No traditional Christmas dinner is complete without a beautiful bird plonked down in the middle of the table. These are seven of our favourites.
For most of us, the first thing that comes to mind when thinking about a Christmas dinner is a beautifully bronzed roasted bird sat in the middle of the table. There are a few different things to think about when deciding on what bird you're going to cook on the big day, namely how many people you're cooking for, what sides it will pair well with and how traditional you want to be. But once those decisions have been made, it's time to start choosing a recipe! We've picked out some amazing Christmas bird recipes for inspiration.
There isn't a bird more emblematic of the Christmas season than a turkey, and when it's roasted until the skin is perfectly crisp but the meat is still beautifully tender, as Dominic Chapman does in this recipe, it's easy to see why it remains a go-to.
There are lots of ways to roast a turkey to perfection but in this recipe, Alyn Williams chooses to butcher the bird beforehand, rather than roasting it whole, to ensure precise cooking and to remove the risk of dry breast meat.
If you find yourself gandering at a traditional goose instead of a turkey this Christmas, this is the recipe for you. Charlie Hibbert uses every part of the bird in his Christmas goose dinner recipe, collecting the fat to roast potatoes in and combining his sprouts with the leg meat before finally making a gravy from the carcass.
For those seeking something a bit different from the classic Christmas goose recipe, Pascal Aussignac pairs the bird with mango and a zingy citrus sauce to cut through the richness.

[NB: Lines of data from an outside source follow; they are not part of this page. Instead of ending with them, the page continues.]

/-- Settles O37. Each clause passes the checks before its own and fails that one. -/
theorem decryptChecksInOrder : Obligations.DecryptChecksInOrder := by
  intro s legal ends
  have hends {c : ErrCode} (h : decryptCheck s = some c) : ends (errNumber c) := execDecrypt_of_check h
  have hlegal (h : legal) : legalKeyBits s.keyBits = true := legalKeyBits_iff.2 h
  have hlong (h : 8 ≤ s.len.toNat) : decide (8 ≤ s.length) = true := decide_eq_true h
  refine ⟨fun h => hends (c := .keysize) ?_, fun h hlen => hends (c := .short) ?_,
    fun h hlen hsrc => hends (c := .range) ?_, fun h hlen hsrc hdst => hends (c := .range) ?_,
    fun h hlen hsrc hdst h1 h2 => hends (c := .overlap) ?_⟩
  · have hkey : legalKeyBits s.keyBits = false := not_legalKeyBits h
    simp only [decryptCheck, hkey, firstError_cons_false]
  · have hshort : decide (8 ≤ s.length) = false := decide_eq_false (Nat.not_le.2 hlen)
    simp only [decryptCheck, hlegal h, hshort, firstError_cons_true, firstError_cons_false]
  · have hin : validRange s.src s.length = false := validRange_eq_false hsrc
    simp only [decryptCheck, hlegal h, hlong hlen, hin, firstError_cons_true, firstError_cons_false]
  · have hin : validRange s.src s.length = true := validRange_eq_true hsrc
    have hout : validRange s.dst (s.length - 8) = false := validRange_eq_false hdst
    simp only [decryptCheck, hlegal h, hlong hlen, hin, hout, firstError_cons_true, firstError_cons_false]
  · have hin : validRange s.src s.length = true := validRange_eq_true hsrc
    have hout : validRange s.dst (s.length - 8) = true := validRange_eq_true hdst
    have hover : overlap s.src s.length s.dst (s.length - 8) = true :=
      overlap_eq_true (Nat.zero_lt_of_lt hlen) (Nat.sub_pos_of_lt hlen) h1 h2
    simp only [decryptCheck, hlegal h, hlong (Nat.le_of_lt hlen), hin, hout, hover, Bool.not_true,
      firstError_cons_true, firstError_cons_false]

end Sys2Proof.Machine

/-! Proofs about the stream commands (R172 to R180): the body transform, what a run of blocks leaves, and how ENCRYPT
and DECRYPT go as long as every access is answered and at the first that is not. -/

namespace Sys2Proof.Machine

/-! ## The body transform (R172, R177, R178, R180) -/

/-- Settles O44. Sixteen bytes to a block, rounded up. -/
theorem blocksCoverTheBody : Obligations.BlocksCoverTheBody := by
  intro m b hb
  simp only [blockCount, blockLen] at hb ⊢
  omega

section

variable (c : Collaborator) (kb : Word) (h : Half) (p : Bool) (seq : BitVec 64)

@[simp] theorem length_ctrBody (x : List Byte) : (ctrBody c kb h x p seq).length = x.length := by
  simp [ctrBody_eq_map]
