-- ==== Sys2Proof/Machine/Memory.lean ====
section
/-! DEFINITION. The shared RAM as the memory link reaches it: bytes at 32-bit addresses, kept as the
canonical list of Machine/State.lean. Addresses past the last wrap to 0 (notes/assumptions/3.md). -/

namespace Sys2Proof.Machine

/-- The byte at an address; an unlisted one reads as `Config.unlistedByte`. -/
def readCell : Memory → Nat → Byte
  | [], _ => Config.unlistedByte
  | (k, v) :: rest, a => if a = k then v else if a < k then Config.unlistedByte else readCell rest a

/-- Stores a byte at an address, keeping the canonical form. -/
def writeCell : Memory → Nat → Byte → Memory
  | [], a, v => if v = Config.unlistedByte then [] else [(a, v)]
  | (k, w) :: rest, a, v =>
    if a = k then (if v = Config.unlistedByte then rest else (a, v) :: rest)
    else if a < k then (if v = Config.unlistedByte then (k, w) :: rest else (a, v) :: (k, w) :: rest)
    else (k, w) :: writeCell rest a v

/-- The address `off` bytes after `base`, in 32 bits. -/
def addrAt (base : Word) (off : Nat) : Nat := (base.toNat + off) % 4294967296

/-- The `n` bytes from `off` bytes after `base` on. -/
def readBytes (m : Memory) (base : Word) (off n : Nat) : List Byte :=
  (List.range n).map fun i => readCell m (addrAt base (off + i))

/-- The number in the `n` bytes from `off` bytes after `base` on, the low byte first. -/
def readLe (m : Memory) (base : Word) (off n : Nat) : Nat := ofLe (readBytes m base off n)

/-- Stores bytes from `off` bytes after `base` on. -/
def writeBytes (m : Memory) (base : Word) : Nat → List Byte → Memory
  | _, [] => m
  | off, b :: rest => writeBytes (writeCell m (addrAt base off) b) base (off + 1) rest

/-- The shared RAM after the host's own writes, in the host's order. -/
def hostWrite (m : Memory) : HostWrites → Memory
  | [] => m
  | (a, b) :: rest => hostWrite (writeCell m a.toNat b) rest

/-- The state with the host's writes made in the shared RAM. -/
def State.hostWrites (s : State) (w : HostWrites) : State := { s with ram := hostWrite s.ram w }

end Sys2Proof.Machine
end

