-- ==== Sys2Proof/Machine/Doors.lean ====
section
/-! DEFINITION. The door controller (chapter 5): relays, recompute, contact events, REX, expiries, relay
supervision, and the requests DOOR_MODE, DOOR_PULSE and CLEAR_FAULT. -/

namespace Sys2Proof.Machine

/-! ### Relays and states -/

/-- The relay command a door state gives (R85). -/
def relayOf : DoorState → Relay
  | .released | .free | .egress => .released
  | .inactive | .secure | .open_ | .held | .forced | .fault => .locked

/-- The command that a door's state gives its relay, a REX window counted (R85, R94). -/
def wantedRelay (e : Door) : Relay :=
  if (e.state = .inactive ∨ e.state = .fault) ∧ e.release.isSome then .released else relayOf e.state

/-- Commands a door's relay (R86, R98): in rehearsal every relay is commanded LOCKED in every state
except EGRESS, and a change of the command starts the settle check of a supervised door. A finding
already reached stands (R81). -/
def drive (rehearsal : Bool) (want : Relay) (e : Door) : Door :=
  let c := if rehearsal && e.state != .egress then .locked else want
  if e.cmd = c then e
  else { e with
    cmd := c
    settle := if e.entry.supervised then some Config.settleBeats else none
    disagree := 0 }

/-- A door enters a state: its timers stop, its alarm and open start times go, and its relay follows
(R85). -/
def enter (rehearsal : Bool) (st : DoorState) (e : Door) : Door :=
  drive rehearsal (relayOf st)
    { e with state := st, release := none, held := none, alarmStart := none, openStart := none }

/-- A door enters RELEASED for a number of seconds (R88, R94, R97). -/
def releaseFor (rehearsal : Bool) (seconds : Nat) (e : Door) : Door :=
  { enter rehearsal .released e with release := some (seconds * 16) }

/-- A door enters OPEN at a time, its held timer at the held-open limit (R87, R90). -/
def enterOpen (rehearsal : Bool) (now : Stamp) (e : Door) : Door :=
  { enter rehearsal .open_ e with held := some (e.entry.heldLimit * 16), openStart := some now }

/-- A REX window starts, or starts again (R94). -/
def startWindow (rehearsal : Bool) (e : Door) : Door :=
  drive rehearsal .released { e with release := some (e.entry.release * 16) }

/-- A REX window ends. -/
def endWindow (rehearsal : Bool) (e : Door) : Door := drive rehearsal .locked { e with release := none }

/-- The state that recompute sets (R87). -/
def recomputedState (s : State) (e : Door) : DoorState :=
  if fireActive s then .egress
  else if !gatesRun s then .inactive
  else if e.mark then .fault
  else if e.entry.mode = .free then .free
  else if e.contact = .closed then .secure
  else .open_

/-- Recompute of a door (R87). -/
def recompute (d : DoorNo) (s : State) : State :=
  let st := recomputedState s s.doors[d]
  if st = .inactive ∧ s.doors[d].state = .inactive then s
  else modDoor d (fun e =>
    if st = .open_ then enterOpen s.mode.rehearsal s.clock.now e else enter s.mode.rehearsal st e) s

/-! ### Contact events (R83, R90 to R92) -/

/-- The contact state that a contact circuit gives through a polarity (R83). -/
def contactOf (p : Polarity) (closed : Bool) : Contact :=
  match p, closed with
  | .nc, true => .closed
  | .nc, false => .open_
  | .no, true => .open_
  | .no, false => .closed

/-- The end of a FORCED or HELD alarm by a closing (R92). -/
def restore (d : DoorNo) (alarm : Alarm) (s : State) : State :=
  let start := s.doors[d].alarmStart.getD s.clock.now
  report (.doorRestored d alarm start) (modDoor d (enter s.mode.rehearsal .secure) s)

/-- One contact event: the contact state changes and the door acts as its state requires. -/
def contactEvent (d : DoorNo) (c : Contact) (s : State) : State :=
  let e := s.doors[d]
  let s1 := modDoor d (fun e => { e with contact := c }) s
  match c, e.state with
  | .open_, .released =>
    let s2 := modDoor d (fun e =>
      { enterOpen s.mode.rehearsal s.clock.now e with grant := none }) s1
    (match e.grant with
    | some g => passGrant d g s2
    | none => s2)
  | .open_, .secure =>
    let s2 := modDoor d (fun e =>
      { enter s.mode.rehearsal .forced e with alarmStart := some s.clock.now }) s1
    raise .doorAlarm (report (.doorForced d e.entry.mode) s2)
  | .closed, .open_ => modDoor d (enter s.mode.rehearsal .secure) s1
  | .closed, .held => restore d .held s1
  | .closed, .forced => restore d .forced s1
  | _, _ => s1

/-- The debounced real contact circuit of a door changes (R83); in rehearsal the real input is
disregarded (R63). -/
def changeCircuit (d : DoorNo) (closed : Bool) (s : State) : State :=
  let s1 := modDoor d (fun e => { e with circuit := closed }) s
  let c := contactOf s.doors[d].entry.polarity closed
  if s.mode.rehearsal || c == s.doors[d].contact then s1 else contactEvent d c s1

/-! ### The CLEAR_FAULT check (R100) -/

/-- The request in progress is a CLEAR_FAULT check of the door. -/
def checksDoor (s : State) (d : DoorNo) : Bool :=
  match s.link.request with
  | some ⟨.clearFault n, _, .checking, _, _⟩ => n == d.val
  | _ => false

/-- A CLEAR_FAULT check of some door runs. -/
def checkRuns (s : State) : Bool :=
  match s.link.request with
  | some q => q.stage == .checking
  | none => false

/-- A CLEAR_FAULT check ends well: the mark is cleared, the door recomputed, DOOR_RESTORED made. -/
def faultCleared (d : DoorNo) (s : State) : State :=
  let start := s.doors[d].faultTime
  let s1 := recompute d (modDoor d (fun e => { e with mark := false }) s)
  endRequest .done (some 1) none (report (.doorRestored d .fault start) s1)

/-! ### REX (R84, R94) -/

/-- A REX press is taken by a door. -/
def pressRex (d : DoorNo) (s : State) : State :=
  let e := s.doors[d]
  let r := s.mode.rehearsal
  if s.regs.run = .clearing ∨ e.entry.rexEnable = false then s
  else match e.state with
    | .inactive => modDoor d (startWindow r) s
    | .secure => modDoor d (releaseFor r e.entry.release) s
    | .released => modDoor d (fun e => { e with release := some (e.entry.release * 16) }) s
    | .fault =>
      let s1 := modDoor d (startWindow r) s
      if checksDoor s d then endRequest .stillFaulted none none s1 else s1
    | .open_ | .held | .forced | .free | .egress => s

/-! ### Expiries -/

/-- The release timer of a door has reached 0 (R89, R94). -/
def releaseEnds (d : DoorNo) (s : State) : State :=
  let r := s.mode.rehearsal
  if s.doors[d].release = some 0 then
    match s.doors[d].state with
    | .released => lapseGrant d .expiry (modDoor d (enter r .secure) s)
    | .inactive | .fault => modDoor d (endWindow r) s
    | .secure | .open_ | .held | .forced | .free | .egress => s
  else s

/-- The held timer of a door has reached 0 (R92). -/
def heldEnds (d : DoorNo) (s : State) : State :=
  let e := s.doors[d]
  if e.state = .open_ ∧ e.held = some 0 then
    let start := e.openStart.getD s.clock.now
    let s1 := modDoor d (fun e =>
      { enter s.mode.rehearsal .held e with alarmStart := some start }) s
    raise .doorAlarm (report (.doorHeld d e.entry.heldLimit start) s1)
  else s

/-! ### Relay supervision (R98, R99) -/

/-- A finding of a relay mismatch is taken: with the mark already set nothing is recorded (R98); else the
mark is set, DOOR_FAULT made, DOOR_ALARM raised, and the door set as R99 gives. The record carries the
command and the readback that were compared, and the door's state at the take (DESIGN CHOICE,
notes/assumptions/42.md). -/
def finding (d : DoorNo) (f : RelayFinding) (s : State) : State :=
  let e := s.doors[d]
  if e.mark then s
  else
    let s1 := modDoor d (fun e => { e with mark := true, faultTime := s.clock.now }) s
    let s2 := raise .doorAlarm (report (.doorFault d f.kind f.cmd f.readback e.state) s1)
    match e.state with
    | .released => modDoor d (enter s.mode.rehearsal .fault) (lapseGrant d .fault s2)
    | .secure | .open_ | .held | .forced | .free => modDoor d (enter s.mode.rehearsal .fault) s2
    | .inactive | .egress | .fault => s2

/-- The finding of a kind that stands at a door. -/
def Door.stands (e : Door) (kind : FaultKind) : Option RelayFinding :=
  match e.found with
  | some f => if f.kind = kind then some f else none
  | none => none

/-- The finding that stands at a door is taken, and stands no more. -/
def takeFinding (d : DoorNo) (f : RelayFinding) (s : State) : State :=
  finding d f (modDoor d (fun e => { e with found := none }) s)

/-- The settle count of a door has reached 0 (R98, R100): a CLEAR_FAULT check ends by the readback, a
mismatch that the beat end has found is taken, and a check that matched is over. -/
def settleEnds (d : DoorNo) (s : State) : State :=
  let e := s.doors[d]
  let s1 := modDoor d (fun e => { e with settle := none, disagree := 0 }) s
  if e.settle = some 0 ∧ checksDoor s d = true then
    if e.readback = e.cmd then faultCleared d s1 else endRequest .stillFaulted none none s1
  else match e.stands .settle with
    | some f => takeFinding d f s
    | none => if e.settle = some 0 then s1 else s

/-- A fourth mismatch in a row has been found at a door (R98). -/
def driftFound (d : DoorNo) (s : State) : State :=
  match s.doors[d].stands .drift with
  | some f => takeFinding d f s
  | none => s

/-- One beat end of a timer; at 0 it rests until its expiry is taken. -/
def tick : Option Nat → Option Nat
  | some n => some (n - 1)
  | none => none

/-- What a beat end finds at a door (R98): a mismatch at the fourth beat end of a settle check, or a fourth
mismatch in a row. With the fault mark set, or a finding standing, no more is found
(notes/assumptions/29.md). -/
def Door.finds (rb : Relay) (e : Door) : Option RelayFinding :=
  if e.mark ∨ e.found.isSome ∨ rb = e.cmd then none
  else if e.settle = some 1 then some ⟨.settle, e.cmd, rb⟩
  else if e.entry.supervised ∧ e.settle = none ∧ 3 ≤ e.disagree then some ⟨.drift, e.cmd, rb⟩
  else none

/-- A beat end at a door: its timers count, and a supervised relay's readback is compared (R89, R92,
R98). A finding stands until SETTLE_CHECK or DRIFT_FINDING takes it. -/
def Door.beat (released : Bool) (e : Door) : Door :=
  let rb : Relay := if released then .released else .locked
  { e with
    release := tick e.release
    held := tick e.held
    settle := if (e.finds rb).any (·.kind == .settle) then none else tick e.settle
    readback := rb
    disagree :=
      if e.entry.supervised = false ∨ e.settle ≠ none then e.disagree
      else if rb = e.cmd ∨ 3 ≤ e.disagree then 0
      else e.disagree + 1
    found := if e.found.isSome then e.found else e.finds rb }

/-! ### Run states and fire (R101, R102) -/

/-- HALT at the doors: every grant lapses, in door order, and every door not in EGRESS becomes INACTIVE. -/
def haltDoors (s : State) : State :=
  forDoors (fun d s =>
    if s.doors[d].state = .egress then s else modDoor d (enter s.mode.rehearsal .inactive) s)
    (forDoors (fun d s => lapseGrant d .halt s) s)

/-- Egress: every grant lapses, in door order, and every door enters EGRESS; a door already there is not
changed. -/
def egressDoors (s : State) : State :=
  forDoors (fun d s =>
    if s.doors[d].state = .egress then s else modDoor d (enter s.mode.rehearsal .egress) s)
    (forDoors (fun d s => lapseGrant d .fire s) s)

/-- Every door is recomputed. -/
def recomputeDoors (s : State) : State := forDoors recompute s

/-! ### Requests -/

/-- The door of a number 0 to 11. -/
def doorOf (n : Nat) : Option DoorNo := if h : n < 12 then some ⟨n, h⟩ else none

/-- The take of a DOOR_MODE (R96). -/
def takeDoorMode (door mode : Nat) (s : State) : State :=
  match doorOf door, DoorMode.ofCode mode with
  | some d, some m =>
    let e := s.doors[d]
    let s1 := lapseGrant d .mode (modDoor d (fun e => { e with entry := { e.entry with mode := m } }) s)
    let s2 :=
      match e.state with
      | .secure | .released | .free => recompute d s1
      | .open_ | .held | .forced => if m = .free then recompute d s1 else s1
      | .fault | .egress | .inactive => s1
    endRequest .done (some (bit e.grant.isSome)) none s2
  | _, _ => endRequest .range none none s

/-- The seconds of a DOOR_PULSE: 0 means the door's release time, any other is clamped (R97). -/
def pulseSeconds (e : Door) (duration : Nat) : Nat :=
  if duration = 0 then e.entry.release else min 60 (max 1 duration)

/-- The take of a DOOR_PULSE (R97). In RELEASED the timer starts again at R97's duration, where R89 says
the full release time (DESIGN CHOICE, notes/assumptions/36.md). -/
def takeDoorPulse (door duration : Nat) (s : State) : State :=
  match doorOf door with
  | none => endRequest .range none none s
  | some d =>
    let e := s.doors[d]
    let t := pulseSeconds e duration
    if e.entry.mode = .locked then endRequest .doorLocked none none s
    else match e.state with
      | .fault => endRequest .doorFault none none s
      | .secure =>
        endRequest .done (some 1) none (modDoor d (releaseFor s.mode.rehearsal t) s)
      | .released =>
        endRequest .done (some 1) none (modDoor d (fun e => { e with release := some (t * 16) }) s)
      | .open_ | .held | .forced | .free | .egress | .inactive => endRequest .done (some 0) none s

/-- The take of a CLEAR_FAULT (R100). -/
def takeClearFault (door : Nat) (s : State) : State :=
  match doorOf door with
  | none => endRequest .range none none s
  | some d =>
    if fireActive s then endRequest .fireActive none none s
    else if s.doors[d].mark = false then endRequest .done (some 0) none s
    else
      let s1 := modDoor d (endWindow s.mode.rehearsal) s
      if s.doors[d].entry.supervised then
        setStage .checking (modDoor d (fun e =>
          { e with settle := some Config.settleBeats, disagree := 0 }) s1)
      else faultCleared d s1

end Sys2Proof.Machine
end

It's then filled with a Swiss chard stuffing rich with Armagnac for a boozy kick.
A twist on the classic Christmas dinner, this one-pot poussin recipe gives each person sat around the table an individual pot with their very own poussin, potatoes and Brussels sprouts, giving everyone the chance to carve their own bird. Perfect for smaller gatherings.
This simple braised pheasant dish is all cooked inside a large casserole dish to ensure that the birds stay perfectly moist, while the addition of both sloe gin and walnuts introduces flavours synonymous with the festive period.
The ultimate centrepiece if you're wanting to really impress a crowd at Christmas, a five-bird roast is the stuff of legend. James Mackenzie's take on the classic features duck, chicken, grouse, pheasant and partridge, all wrapped up in Parma ham.